▸ **EXERCISE BRIEF**
What is wanted is an exact copy of all the entries.

(ENTRIES SUPPLIED begins)

-- ==== Sys2Proof/Word.lean ====
section
/-! DEFINITION. The machine's word and byte types (R16, R20, R100): XLEN = 64 and 8-bit bytes. -/

namespace Sys2Proof

/-- A 64-bit register value or address (R16, R50, R100). -/
abbrev Word := BitVec 64

/-- One byte of guest memory (R100). -/
abbrev Byte := BitVec 8

/-- The number of an integer register, x0 to x31 (R50, R155). -/
abbrev XReg := BitVec 5

/-- The number of a floating-point register, f0 to f31 (R55, R155). -/
abbrev FReg := BitVec 5

end Sys2Proof
end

(ENTRIES SUPPLIED ends)

▸ **WRITTEN RESPONSE**
-- ==== Sys2Proof/Word.lean ====
section
/-! DEFINITION. The machine's word and byte types (R16, R20, R100): XLEN = 64 and 8-bit bytes. -/

namespace Sys2Proof

/-- A 64-bit register value or address (R16, R50, R100). -/
abbrev Word := BitVec 64

/-- One byte of guest memory (R100). -/
abbrev Byte := BitVec 8

/-- The number of an integer register, x0 to x31 (R50, R155). -/
abbrev XReg := BitVec 5

/-- The number of a floating-point register, f0 to f31 (R55, R155). -/
abbrev FReg := BitVec 5

end Sys2Proof
end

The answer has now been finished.